1977 studio album by Billy Joel

The Stranger is the fifth studio album by American singer Billy Joel, released in September 1977 by Columbia Records. It was the first of Joel’s albums to be produced by Phil Ramone, with whom he would work for five subsequent albums.[3]

Joel’s previous studio effort, Turnstiles, had sold modestly and peaked low on the US charts, prompting Columbia to consider dropping him if his next release sold poorly. Joel wanted the new album to feature his touring band, formed during the production of Turnstiles. The band consisted of drummer Liberty DeVitto, bassist Doug Stegmeyer, and multi-instrumentalist saxophonist/organist Richie Cannata. Seeking out a new producer, he first turned to veteran Beatles producer George Martin before coming across and settling on Ramone, whose name he had seen on albums by other artists such as Paul Simon. Recording took place over three weeks, featuring DeVitto, Stegmeyer and Cannata. Other studio musicians filled in as guitarists on various songs.

Spending six weeks at No. 2 on the US Billboard 200, The Stranger is considered Joel’s critical and commercial breakthrough. Four singles were released in the US, all of which became top-40 hits on the Billboard Hot 100 charts: “Just the Way You Are” (No. 3), “Movin’ Out (Anthony’s Song)”, “She’s Always a Woman” (both No. 17), and “Only the Good Die Young” (No. 24). Other songs, such as “Scenes from an Italian Restaurant” and “Vienna”, have become staples of his career and are frequently performed in his live shows. The album won two awards at the 1978 Grammy Awards: Record of the Year and Song of the Year for “Just the Way You Are”. It remains his best-selling non-compilation album to date, and surpassed Simon & Garfunkel’s Bridge over Troubled Water to become Columbia’s best-selling album release, with more than 10 million units sold worldwide. Rolling Stone later named it one of the 500 greatest albums of all time.

Background [ edit ]

Before The Stranger, Billy Joel was on the verge of being dropped by his record label Columbia Records. After the unexpected success of Joel’s second album, Piano Man, his subsequent albums were commercially disappointing. Turnstiles, Joel’s 1976 release, had peaked at only number 122 on the Billboard 200 chart.[1]

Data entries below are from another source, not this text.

-- ==== Sys2Proof/Machine/Dispatch.lean ====
section
/-! DEFINITION. The dispatch: one arm per command, each one call of its meaning. -/

namespace Sys2Proof.Machine

open Sys2Proof

/-- A command's effect on everything but the queue of waiting commands. -/
def exec (i : Instr) (s : State) : Host.Outcome State Fault Refusal :=
  match i with
  | .resetNAssert dt => Sys2Proof.Machine.execResetNAssert dt s
  | .resetNRelease dt => Sys2Proof.Machine.execResetNRelease dt s
  | .startingEnd dt memoryAnswers => Sys2Proof.Machine.execStartingEnd dt memoryAnswers s
  | .linkChanged dt port high => Sys2Proof.Machine.execLinkChanged dt port high s
  | .frameArrival dt port frame => Sys2Proof.Machine.execFrameArrival dt port frame s
  | .transmissionComplete dt port => Sys2Proof.Machine.execTransmissionComplete dt port s
  | .responseTimeout dt slot tag => Sys2Proof.Machine.execResponseTimeout dt slot tag s
  | .windowExpiry dt slot => Sys2Proof.Machine.execWindowExpiry dt slot s
  | .chgPermitPinChange dt high => Sys2Proof.Machine.execChgPermitPinChange dt high s
  | .permitFilterExpiry dt => Sys2Proof.Machine.execPermitFilterExpiry dt s
  | .intervalExpiry dt => Sys2Proof.Machine.execIntervalExpiry dt s
  | .idleExpiry dt downloadSlot => Sys2Proof.Machine.execIdleExpiry dt downloadSlot s
  | .lockoutEnd dt => Sys2Proof.Machine.execLockoutEnd dt s
  | .saveEnd dt misread => Sys2Proof.Machine.execSaveEnd dt misread s
  | .saveTimeout dt => Sys2Proof.Machine.execSaveTimeout dt s
  | .identify dt request => Sys2Proof.Machine.execIdentify dt request s
  | .readStatus dt request => Sys2Proof.Machine.execReadStatus dt request s
  | .readCounters dt request => Sys2Proof.Machine.execReadCounters dt request s
  | .tableRead dt request => Sys2Proof.Machine.execTableRead dt request s
  | .tableWrite dt request => Sys2Proof.Machine.execTableWrite dt request s
  | .bankCopy dt request => Sys2Proof.Machine.execBankCopy dt request s
  | .commit dt request => Sys2Proof.Machine.execCommit dt request s
  | .lockPolicy dt request => Sys2Proof.Machine.execLockPolicy dt request s
  | .setMode dt request => Sys2Proof.Machine.execSetMode dt request s
  | .openWindow dt request => Sys2Proof.Machine.execOpenWindow dt request s
  | .closeWindow dt request => Sys2Proof.Machine.execCloseWindow dt request s
  | .thaw dt request => Sys2Proof.Machine.execThaw dt request s
  | .fetchEvents dt request => Sys2Proof.Machine.execFetchEvents dt request s
  | .readShadow dt request => Sys2Proof.Machine.execReadShadow dt request s
  | .forgetShadow dt request => Sys2Proof.Machine.execForgetShadow dt request s
  | .readLoads dt request => Sys2Proof.Machine.execReadLoads dt request s
  | .setNoticeDestination dt request => Sys2Proof.Machine.execSetNoticeDestination dt request s
  | .setSettings dt request => Sys2Proof.Machine.execSetSettings dt request s
  | .save dt request => Sys2Proof.Machine.execSave dt request s
  | .restart dt request => Sys2Proof.Machine.execRestart dt request s

end Sys2Proof.Machine
end

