-- ==== Sys2Proof/Safety.lean ====
section
/-! DEFINITION. What counts as a safe run of the part. -/

namespace Sys2Proof

open Sys2Proof.Machine

/-- Safe for `n` steps: no step of the run from `s` ends in a fault or a refusal. -/
def safeFor : Nat → State → Prop
  | 0, _ => True
  | n + 1, s => ∃ t, step s = .next t ∧ safeFor n t

end Sys2Proof
end

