/-- R148, R149, R150: a request of another Version, or one that arrives as a frame with a Code that no row has, is
answered BAD_REQUEST (log entry 34 for a Code of 80H or above) and one that is too short, or of another size than its
own, BAD_LENGTH, changing nothing; a token request, a SET MODE from ENFORCE to PASSIVE among them, with a wrong token
changes the failure count alone, the third failure beginning a lockout of 60000 ms with its record, whose NOTICE follows
the response (log entry 17); in a lockout it is answered LOCKED_OUT. -/
def Obligations.FailedTestsChangeOnlyTheTokenCount : Prop :=
  (∀ (code : Byte) (dt : Nat) (r : Request) (s : State), requestRow code dt r = none → r.tagOk = true →
    Accepted { r with version := 1, payloadLength := 0 } (s.elapse dt) →
    exec (.frameArrival dt r.port (wireFrame s.station code r)) s =
      .next (answered code r (s.elapse dt) (received r (s.elapse dt)) .badRequest [])) ∧
  ∀ (code : Byte) (dt : Nat) (r : Request) (i : Instr) (s : State), requestRow code dt r = some i →
    (Accepted { r with version := 1, payloadLength := 0 } (s.elapse dt) →
      (r.version ≠ 1 →
        exec i s = .next (answered code r (s.elapse dt) (received r (s.elapse dt)) .badRequest [])) ∧
      (r.version = 1 → r.payload.length < r.payloadLength.toNat →
        exec i s = .next (answered code r (s.elapse dt) (received r (s.elapse dt)) .badLength []))) ∧
    (∀ n, Accepted r (s.elapse dt) → requestSize code = some n → r.payloadLength.toNat ≠ n →
      code ∉ tokenCodes ∨ TokenPasses r (s.elapse dt) →
      exec i s = .next (answered code r (s.elapse dt)
        (if code ∈ tokenCodes then admitted r (s.elapse dt) else received r (s.elapse dt)) .badLength [])) ∧
    (Accepted r (s.elapse dt) → NeedsToken code r (s.elapse dt) →
      (∀ e, (s.elapse dt).lockoutEnd = some e →
        exec i s = .next (answered code r (s.elapse dt) (received r (s.elapse dt)) .lockedOut [])) ∧
      ((s.elapse dt).lockoutEnd = none → r.token ≠ (s.elapse dt).settings.token →
        exec i s = .next (answered code r (s.elapse dt)
          (if (s.elapse dt).tokenFailures = 2 then
            State.record
              { received r (s.elapse dt) with
                tokenFailures := 0
                lockoutEnd := some ((s.elapse dt).clock + 60000) }
              { time := (s.elapse dt).clock, kind := .tokenLockout, source := some r.source, extra := some 60 }
          else { received r (s.elapse dt) with tokenFailures := (s.elapse dt).tokenFailures + 1 })
          .notAuthorized [])))

/-- IDENTIFY, TABLE_READ, READ_SHADOW and READ_LOADS answer and change nothing (R152, R132, R91, R128). READ_SHADOW sends
each entry of its slot from First Object on once, in ascending order of Object, the first 32 when there are more, and
More says so. A TABLE_READ that fails a test of R132, and a READ_SHADOW of a slot above 15, are answered by that test. -/
def Obligations.QueriesAnswerAndChangeNothing : Prop :=
  ∀ (dt : Nat) (r : Request) (s : State), Accepted r (s.elapse dt) →
    (r.payloadLength = 0 →
      exec (.identify dt r) s = .next (answered 0x01 r (s.elapse dt) (received r (s.elapse dt)) .ok
        ([0x04, 0x16, 1, outcomeCode (s.elapse dt).startOutcome] ++ beBytes 6 (s.elapse dt).station.toNat ++
          beBytes 6 (s.elapse dt).clock))) ∧
    (∀ id t, r.payloadLength = 6 → bankOfByte (byteAt r.payload 0) = some id →
      tableOfByte (byteAt r.payload 1) = some t → 1 ≤ (be16At r.payload 4).toNat →
      (be16At r.payload 4).toNat ≤ tableReadLimit t →
      (be16At r.payload 2).toNat + (be16At r.payload 4).toNat ≤ tableEntries t →
      exec (.tableRead dt r) s = .next (answered 0x04 r (s.elapse dt) (received r (s.elapse dt)) .ok
        ([BitVec.ofNat 8 (bankCode id), if id = (s.elapse dt).active then 1 else 0, tableCode t, 0] ++
          beBytes 2 (be16At r.payload 2).toNat ++ beBytes 2 (be16At r.payload 4).toNat ++
          runBytes t (be16At r.payload 4).toNat (be16At r.payload 2).toNat ((s.elapse dt).bank id)))) ∧
    (r.payloadLength = 6 →
      (bankOfByte (byteAt r.payload 0) = none ∨ tableOfByte (byteAt r.payload 1) = none ∨
          be16At r.payload 4 = 0 ∨
          ∃ t, tableOfByte (byteAt r.payload 1) = some t ∧ tableReadLimit t < (be16At r.payload 4).toNat) →
      exec (.tableRead dt r) s =
        .next (answered 0x04 r (s.elapse dt) (received r (s.elapse dt)) .badArgument [])) ∧
    (∀ t, r.payloadLength = 6 → (bankOfByte (byteAt r.payload 0)).isSome = true →
      tableOfByte (byteAt r.payload 1) = some t → 1 ≤ (be16At r.payload 4).toNat →
      (be16At r.payload 4).toNat ≤ tableReadLimit t →
      tableEntries t < (be16At r.payload 2).toNat + (be16At r.payload 4).toNat →
      exec (.tableRead dt r) s =
        .next (answered 0x04 r (s.elapse dt) (received r (s.elapse dt)) .badIndex [])) ∧
    (r.payloadLength = 6 → 16 ≤ (byteAt r.payload 0).toNat →
      exec (.readShadow dt r) s =
        .next (answered 0x0E r (s.elapse dt) (received r (s.elapse dt)) .badArgument [])) ∧
    (∀ slot : Fin 16, r.payloadLength = 6 → (byteAt r.payload 0).toNat = slot.val →
      ∃ held : List ShadowEntry,
        held.Perm ((s.elapse dt).shadow.filter (fun x =>
          decide (x.slot = slot) && decide ((be32At r.payload 2).toNat ≤ x.object.toNat))) ∧
        held.Pairwise (fun x y => x.object.toNat ≤ y.object.toNat) ∧
        exec (.readShadow dt r) s = .next (answered 0x0E r (s.elapse dt) (received r (s.elapse dt)) .ok
          ([BitVec.ofNat 8 slot.val, if 32 < held.length then 1 else 0, BitVec.ofNat 8 (held.take 32).length, 0] ++
            beBytes 6 (s.elapse dt).clock ++ (held.take 32).flatMap shadowBytes))) ∧
    (r.payloadLength = 0 →
      exec (.readLoads dt r) s = .next (answered 0x10 r (s.elapse dt) (received r (s.elapse dt)) .ok
        (beBytes 6 (s.elapse dt).clock ++
          (List.finRange 4).flatMap (fun d => loadBytes (s.elapse dt).activeBank (s.elapse dt).loads[d]))))

/-- READ_STATUS (R154, R109, 11 section 11.3): nothing changes, and each byte of the response stands for its item; Used is
00H for every slot not used (log entry 25). -/
def Obligations.ReadStatusReportsTheState : Prop :=
  ∀ (dt : Nat) (r : Request) (s : State), Accepted r (s.elapse dt) → r.payloadLength = 0 →
    ∃ p, exec (.readStatus dt r) s =
        .next (answered 0x02 r (s.elapse dt) (received r (s.elapse dt)) .ok p) ∧
      p.length = 152 ∧ be48At p 0 = BitVec.ofNat 48 (s.elapse dt).clock ∧
      byteAt p 6 = modeCode (s.elapse dt).mode ∧ byteAt p 7 = outcomeCode (s.elapse dt).startOutcome ∧
      byteAt p 8 = (if (s.elapse dt).active = .a then 0 else 1) ∧
      ((byteAt p 9).getLsbD 0 = (s.elapse dt).lock ∧ (byteAt p 9).getLsbD 1 = (s.elapse dt).net.up ∧
        (byteAt p 9).getLsbD 2 = (s.elapse dt).cell.up ∧ (byteAt p 9).getLsbD 3 = (s.elapse dt).permit ∧
        (byteAt p 9).getLsbD 4 = (s.elapse dt).alert ∧ (byteAt p 9).getLsbD 5 = (s.elapse dt).overflow ∧
        (byteAt p 9).getLsbD 6 = (s.elapse dt).lockoutEnd.isSome ∧
        (byteAt p 9).getLsbD 7 = (s.elapse dt).settings.cellManagement) ∧
      byteAt p 10 = BitVec.ofNat 8 (s.elapse dt).events.length ∧
      byteAt p 11 =
        BitVec.ofNat 8 ((List.finRange 4).filter (fun d => (s.elapse dt).loads[d].isSome)).length ∧
      be16At p 12 = BitVec.ofNat 16 (s.elapse dt).outstanding.length ∧
      be16At p 14 = BitVec.ofNat 16 (s.elapse dt).shadow.length ∧
      byteAt p 16 = BitVec.ofNat 8 (s.elapse dt).tokenFailures.val ∧
      byteAt p 17 = (if (s.elapse dt).save.isSome = true then 1 else 0) ∧
      byteAt p 18 = saveResultCode (s.elapse dt).lastSave ∧
      byteAt p 19 = BitVec.ofNat 8 (s.elapse dt).settings.sources.length ∧
      byteAt p 20 = (if (s.elapse dt).settings.notice.isSome = true then 1 else 0) ∧ byteAt p 21 = 0 ∧
      be16At p 22 =
        (match (s.elapse dt).lockoutEnd with
          | some e => BitVec.ofNat 16 ((e - (s.elapse dt).clock + 999) / 1000)
          | none => 0) ∧
      ∀ i : Fin 16,
        (slotUsed (s.elapse dt).activeBank i = false → ∀ k < 8, byteAt p (24 + 8 * i.val + k) = 0) ∧
        ∀ g, slotUsed (s.elapse dt).activeBank i = true → (s.elapse dt).guards[i] = some g →
          byteAt p (24 + 8 * i.val) = 1 ∧ byteAt p (25 + 8 * i.val) = guardCode g.state ∧
          byteAt p (26 + 8 * i.val) = g.intervalCount ∧
          byteAt p (27 + 8 * i.val) = BitVec.ofNat 8 g.lastAverage ∧
          be16At p (28 + 8 * i.val) =
            (match g.state with
              | .window d => BitVec.ofNat 16 ((d - (s.elapse dt).clock + 999) / 1000)
              | .normal => 0
              | .frozen => 0) ∧
          be16At p (30 + 8 * i.val) = 0

/-- READ_COUNTERS (R155): the 80 counters in their order and the clock; CLEAR sets every one of them to 0 after its value is
taken, KEEP changes nothing, and another option is answered BAD_ARGUMENT. -/
def Obligations.ReadCountersTakesAndClears : Prop :=
  ∀ (dt : Nat) (r : Request) (s : State), Accepted r (s.elapse dt) → r.payloadLength = 1 →
    (1 < (byteAt r.payload 0).toNat →
      exec (.readCounters dt r) s =
        .next (answered 0x03 r (s.elapse dt) (received r (s.elapse dt)) .badArgument [])) ∧
    ((byteAt r.payload 0).toNat ≤ 1 → ∃ p,
      exec (.readCounters dt r) s =
        .next (answered 0x03 r (s.elapse dt)
          (if byteAt r.payload 0 = 0 then received r (s.elapse dt)
          else
            { s.elapse dt with
              net :=
                { (s.elapse dt).net with
                  received := 0, forwarded := 0, queueFullDrops := 0, formatDrops := 0, guardDrops := 0, linkDrops := 0 }
              cell :=
                { (s.elapse dt).cell with
                  received := 0, forwarded := 0, queueFullDrops := 0, formatDrops := 0, guardDrops := 0, linkDrops := 0 }
              decisions := Vector.replicate 16 {}
              management := {} }) .ok p) ∧
      p.length = 326 ∧
      (be32At p 0 = (received r (s.elapse dt)).net.received ∧
        be32At p 4 = (s.elapse dt).net.forwarded ∧ be32At p 8 = (s.elapse dt).net.queueFullDrops ∧
        be32At p 12 = (s.elapse dt).net.formatDrops ∧ be32At p 16 = (s.elapse dt).net.guardDrops ∧
        be32At p 20 = (s.elapse dt).net.linkDrops) ∧
      (be32At p 24 = (received r (s.elapse dt)).cell.received ∧
        be32At p 28 = (s.elapse dt).cell.forwarded ∧ be32At p 32 = (s.elapse dt).cell.queueFullDrops ∧
        be32At p 36 = (s.elapse dt).cell.formatDrops ∧ be32At p 40 = (s.elapse dt).cell.guardDrops ∧
        be32At p 44 = (s.elapse dt).cell.linkDrops) ∧
      (∀ i : Fin 16, be32At p (48 + 16 * i.val) = (s.elapse dt).decisions[i].permitted ∧
        be32At p (52 + 16 * i.val) = (s.elapse dt).decisions[i].denied ∧
        be32At p (56 + 16 * i.val) = (s.elapse dt).decisions[i].clamped ∧
        be32At p (60 + 16 * i.val) = (s.elapse dt).decisions[i].refused) ∧
      (be32At p 304 = (s.elapse dt).management.notRequests ∧ be32At p 308 = (s.elapse dt).management.refused ∧
        be32At p 312 = (s.elapse dt).management.replyFull ∧ be32At p 316 = (s.elapse dt).management.noticesLost) ∧
      be48At p 320 = BitVec.ofNat 48 (s.elapse dt).clock)

/-- TABLE_WRITE and BANK_COPY (R131, R133, R143): with the lock CLEAR the inactive bank alone changes; with it SET both are
answered POLICY_LOCKED and change nothing; and so does a TABLE_WRITE that fails another test of R131, with the status of
the first test it fails. -/
def Obligations.InactiveBankTakesTheWrites : Prop :=
  ∀ (dt : Nat) (r : Request) (s : State), Accepted r (s.elapse dt) →
    ((s.elapse dt).lock = true →
      exec (.tableWrite dt r) s =
        .next (answered 0x05 r (s.elapse dt) (received r (s.elapse dt)) .policyLocked []) ∧
      (r.payloadLength = 0 → exec (.bankCopy dt r) s =
        .next (answered 0x06 r (s.elapse dt) (received r (s.elapse dt)) .policyLocked []))) ∧
    ((s.elapse dt).lock = false → ∀ status,
      (r.payloadLength.toNat < 6 ∧ status = .badLength) ∨
        (6 ≤ r.payloadLength.toNat ∧
          (tableOfByte (byteAt r.payload 0) = none ∨ be16At r.payload 4 = 0) ∧ status = .badArgument) ∨
        (6 ≤ r.payloadLength.toNat ∧ be16At r.payload 4 ≠ 0 ∧ ∃ t, tableOfByte (byteAt r.payload 0) = some t ∧
          ((tableEntries t < (be16At r.payload 2).toNat + (be16At r.payload 4).toNat ∧ status = .badIndex) ∨
            ((be16At r.payload 2).toNat + (be16At r.payload 4).toNat ≤ tableEntries t ∧
              r.payloadLength.toNat ≠ 6 + (be16At r.payload 4).toNat * tableEntrySize t ∧ status = .badLength))) →
      exec (.tableWrite dt r) s =
        .next (answered 0x05 r (s.elapse dt) (received r (s.elapse dt)) status [])) ∧
    ((s.elapse dt).lock = false →
      (∀ t, tableOfByte (byteAt r.payload 0) = some t → 1 ≤ (be16At r.payload 4).toNat →
        (be16At r.payload 2).toNat + (be16At r.payload 4).toNat ≤ tableEntries t →
        r.payloadLength.toNat = 6 + (be16At r.payload 4).toNat * tableEntrySize t →
        exec (.tableWrite dt r) s =
          .next (answered 0x05 r (s.elapse dt)
            ((received r (s.elapse dt)).setInactiveBank
              (writeRun t (be16At r.payload 4).toNat (be16At r.payload 2).toNat
                ((r.payload.take r.payloadLength.toNat).drop 6) (s.elapse dt).inactiveBank))
            .ok [if (s.elapse dt).active = .a then 1 else 0])) ∧
      (r.payloadLength = 0 →
        exec (.bankCopy dt r) s =
          .next (answered 0x06 r (s.elapse dt)
            { received r (s.elapse dt) with bankA := (s.elapse dt).activeBank, bankB := (s.elapse dt).activeBank }
            .ok (if (s.elapse dt).active = .a then [0, 1] else [1, 0]))))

By 1976, Joel had formed a reliable touring band, consisting of Doug Stegmeyer on bass, Liberty DeVitto on drums and Richie Cannata on saxophone, flute, clarinet and organ. Joel grew to appreciate this group of musicians, finding that they had a high-energy, rough-around-the-edges feel that he hoped to capture in his studio recordings. Joel had mostly worked with session players for his first three studio albums, which contained only scattered contributions from his own backup musicians, and strongly disliked the polished sound of these albums. During the production of Turnstiles, his fourth album, Joel initially worked with veteran producer Jim Guercio, who had him work with members of Elton John’s band; dissatisfied with the results, Joel instead opted to self-produce the album and record with his own touring band. Joel was likewise set on recording his fifth studio album with this band. Having written some new material for the record,[4] Joel sought a producer who could cultivate his desired style. Joel, a longtime fan of the Beatles, initially looked to famed Beatles producer George Martin. But after meeting with Joel, Martin expressed interest in producing the album, but did not want to use Joel’s band, wishing instead to bring in session players. Joel, however, was adamant in his desire to record with his own band and declined Martin’s offer. Ultimately, Joel turned to Phil Ramone, a veteran New York City sound engineer and record producer who had recently worked with Paul Simon, another singer-songwriter, on Simon’s album Still Crazy After All These Years. According to Joel, he and Ramone met with each other at Fontana di Trevi, an Italian restaurant near Carnegie Hall, where Joel had been playing at the time. The restaurant would go on to inspire the setting of “Scenes from an Italian Restaurant”, a song on The Stranger. According to Joel, Ramone expressed an appreciation for Joel’s band and their energy, and understood the reasoning behind Joel’s attitude towards recording, which ultimately led Joel to choose Ramone as the producer for his next album.[4][5]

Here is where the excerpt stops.